-- Task inputs follows --

/-! ## Reset -/

/-- The reset event replaces the whole state, whatever it was and also while busy, by the table of R36 (R170, R171),
and the state after reset is that table; the parameters, which are no state of the core, and the host's further inputs
stay. -/
def Obligations.ResetGivesTheTable : Prop :=
  (∀ (s : State) (rest : List Input), s.inputs = .reset :: rest →
    step s = .next { State.resetWith s.params with inputs := rest }) ∧
  State.reset = State.resetWith Config.standard ∧
  ∀ c : Params,
    (∀ r, (State.resetWith c).regs.get r = .unwritten) ∧
    (State.resetWith c).p = .unwritten ∧ (State.resetWith c).mc = .unwritten ∧
    (∀ i, Memory.read (State.resetWith c).dig i = none) ∧ (State.resetWith c).len = 0#16 ∧
    (State.resetWith c).dpos = 0#16 ∧ (State.resetWith c).lastd = 0x00#8 ∧ (State.resetWith c).status = 0x00#8 ∧
    (State.resetWith c).unit = .idle ∧ (State.resetWith c).upc = 0 ∧ (State.resetWith c).cmdr = 0x00#8 ∧
    (State.resetWith c).cur = 0x00#8 ∧ (State.resetWith c).trace = []

/-! ## Invariants and whole-machine rules -/

/-- The invariant holds of the reset state. -/
def Obligations.ResetMeetsTheInvariant : Prop :=
  Invariant State.reset ∧ ∀ c : Params, c.valid = true → Invariant (State.resetWith c)

/-- Every step keeps the invariant. -/
def Obligations.StepKeepsTheInvariant : Prop :=
  ∀ s t : State, Invariant s → step s = .next t → Invariant t

/-- No step changes the parameters; a step of the sequencer writes neither the addend nor `P`, `MC`, `DIG`, `LEN`
(R10, R17, R121). -/
def Obligations.SequencerOnlyReadsItsInputs : Prop :=
  ∀ s t : State, step s = .next t →
    t.params = s.params ∧
    (s.inputs = [] → t.regs.ax = s.regs.ax ∧ t.regs.ay = s.regs.ay ∧ t.p = s.p ∧ t.mc = s.mc ∧ t.dig = s.dig ∧
      t.len = s.len ∧ t.inputs = [] ∧ t.reply = s.reply)

/-- The output registers change only at slots 3 and 6 of `AFF1`, slots 2 and 4 of `AFF0`, and at reset (R18). -/
def Obligations.OutputIsWrittenByTheConverterOnly : Prop :=
  ∀ s t : State, Invariant s → step s = .next t → ¬ ResetTaken s t →
    (t.regs.xa ≠ s.regs.xa → (s.unit = .aff1 ∧ s.upc = 2) ∨ (s.unit = .aff0 ∧ s.upc = 1)) ∧
    (t.regs.ya ≠ s.regs.ya → (s.unit = .aff1 ∧ s.upc = 5) ∨ (s.unit = .aff0 ∧ s.upc = 3))

/-- `DPOS` is set to 1 at the end of `INIT`, is incremented when the whole work of a digit is done, and changes at no
other step but reset (R25, R110, R112, R113). -/
def Obligations.DigitPointerMovesByRule : Prop :=
  ∀ s t : State, Invariant s → step s = .next t → ¬ ResetTaken s t →
    t.dpos = s.dpos ∨ (s.unit = .init ∧ s.upc = 4 ∧ t.dpos = 1#16) ∨
    (s.unit = .dbl ∧ s.upc = 20 ∧ s.cur = 0x30#8 ∧ t.dpos = s.dpos + 1#16) ∨
    (s.unit = .add ∧ s.upc = 20 ∧ t.dpos = s.dpos + 1#16)

/-- Only the accept of a command and reset clear an error flag, and a step sets at most one (R156, R158). -/
def Obligations.ErrorFlagsStayUntilTheNextCommand : Prop :=
  ∀ s t : State, step s = .next t → ¬ ResetTaken s t →
    (∀ v, s.inputs.head? ≠ some (.write 0x0000 v)) →
    (∀ f ∈ [Flag.errDigit, .errNorm, .errCmd], flag f s = true → flag f t = true) ∧
    (flag .errDigit s = false → flag .errDigit t = true → s.unit = .fetch ∧ t.unit = .fin) ∧
    (flag .errNorm s = false → flag .errNorm t = true → s.unit = .affsel ∧ t.unit = .idle) ∧
    (flag .errCmd t = flag .errCmd s)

-- Task inputs concluded --

*Exercise directions:* Your reply should consist of all the records, restated exactly.

*The completed task:*
/-! ## Reset -/

/-- The reset event replaces the whole state, whatever it was and also while busy, by the table of R36 (R170, R171),
and the state after reset is that table; the parameters, which are no state of the core, and the host's further inputs
stay. -/
def Obligations.ResetGivesTheTable : Prop :=
  (∀ (s : State) (rest : List Input), s.inputs = .reset :: rest →
    step s = .next { State.resetWith s.params with inputs := rest }) ∧
  State.reset = State.resetWith Config.standard ∧
  ∀ c : Params,
    (∀ r, (State.resetWith c).regs.get r = .unwritten) ∧
    (State.resetWith c).p = .unwritten ∧ (State.resetWith c).mc = .unwritten ∧
    (∀ i, Memory.read (State.resetWith c).dig i = none) ∧ (State.resetWith c).len = 0#16 ∧
    (State.resetWith c).dpos = 0#16 ∧ (State.resetWith c).lastd = 0x00#8 ∧ (State.resetWith c).status = 0x00#8 ∧
    (State.resetWith c).unit = .idle ∧ (State.resetWith c).upc = 0 ∧ (State.resetWith c).cmdr = 0x00#8 ∧
    (State.resetWith c).cur = 0x00#8 ∧ (State.resetWith c).trace = []

/-! ## Invariants and whole-machine rules -/

/-- The invariant holds of the reset state. -/
def Obligations.ResetMeetsTheInvariant : Prop :=
  Invariant State.reset ∧ ∀ c : Params, c.valid = true → Invariant (State.resetWith c)

/-- Every step keeps the invariant. -/
def Obligations.StepKeepsTheInvariant : Prop :=
  ∀ s t : State, Invariant s → step s = .next t → Invariant t

/-- No step changes the parameters; a step of the sequencer writes neither the addend nor `P`, `MC`, `DIG`, `LEN`
(R10, R17, R121). -/
def Obligations.SequencerOnlyReadsItsInputs : Prop :=
  ∀ s t : State, step s = .next t →
    t.params = s.params ∧
    (s.inputs = [] → t.regs.ax = s.regs.ax ∧ t.regs.ay = s.regs.ay ∧ t.p = s.p ∧ t.mc = s.mc ∧ t.dig = s.dig ∧
      t.len = s.len ∧ t.inputs = [] ∧ t.reply = s.reply)

/-- The output registers change only at slots 3 and 6 of `AFF1`, slots 2 and 4 of `AFF0`, and at reset (R18). -/
def Obligations.OutputIsWrittenByTheConverterOnly : Prop :=
  ∀ s t : State, Invariant s → step s = .next t → ¬ ResetTaken s t →
    (t.regs.xa ≠ s.regs.xa → (s.unit = .aff1 ∧ s.upc = 2) ∨ (s.unit = .aff0 ∧ s.upc = 1)) ∧
    (t.regs.ya ≠ s.regs.ya → (s.unit = .aff1 ∧ s.upc = 5) ∨ (s.unit = .aff0 ∧ s.upc = 3))

/-- `DPOS` is set to 1 at the end of `INIT`, is incremented when the whole work of a digit is done, and changes at no
other step but reset (R25, R110, R112, R113). -/
def Obligations.DigitPointerMovesByRule : Prop :=
  ∀ s t : State, Invariant s → step s = .next t → ¬ ResetTaken s t →
    t.dpos = s.dpos ∨ (s.unit = .init ∧ s.upc = 4 ∧ t.dpos = 1#16) ∨
    (s.unit = .dbl ∧ s.upc = 20 ∧ s.cur = 0x30#8 ∧ t.dpos = s.dpos + 1#16) ∨
    (s.unit = .add ∧ s.upc = 20 ∧ t.dpos = s.dpos + 1#16)

/-- Only the accept of a command and reset clear an error flag, and a step sets at most one (R156, R158). -/
def Obligations.ErrorFlagsStayUntilTheNextCommand : Prop :=
  ∀ s t : State, step s = .next t → ¬ ResetTaken s t →
    (∀ v, s.inputs.head? ≠ some (.write 0x0000 v)) →
    (∀ f ∈ [Flag.errDigit, .errNorm, .errCmd], flag f s = true → flag f t = true) ∧
    (flag .errDigit s = false → flag .errDigit t = true → s.unit = .fetch ∧ t.unit = .fin) ∧
    (flag .errNorm s = false → flag .errNorm t = true → s.unit = .affsel ∧ t.unit = .idle) ∧
    (flag .errCmd t = flag .errCmd s)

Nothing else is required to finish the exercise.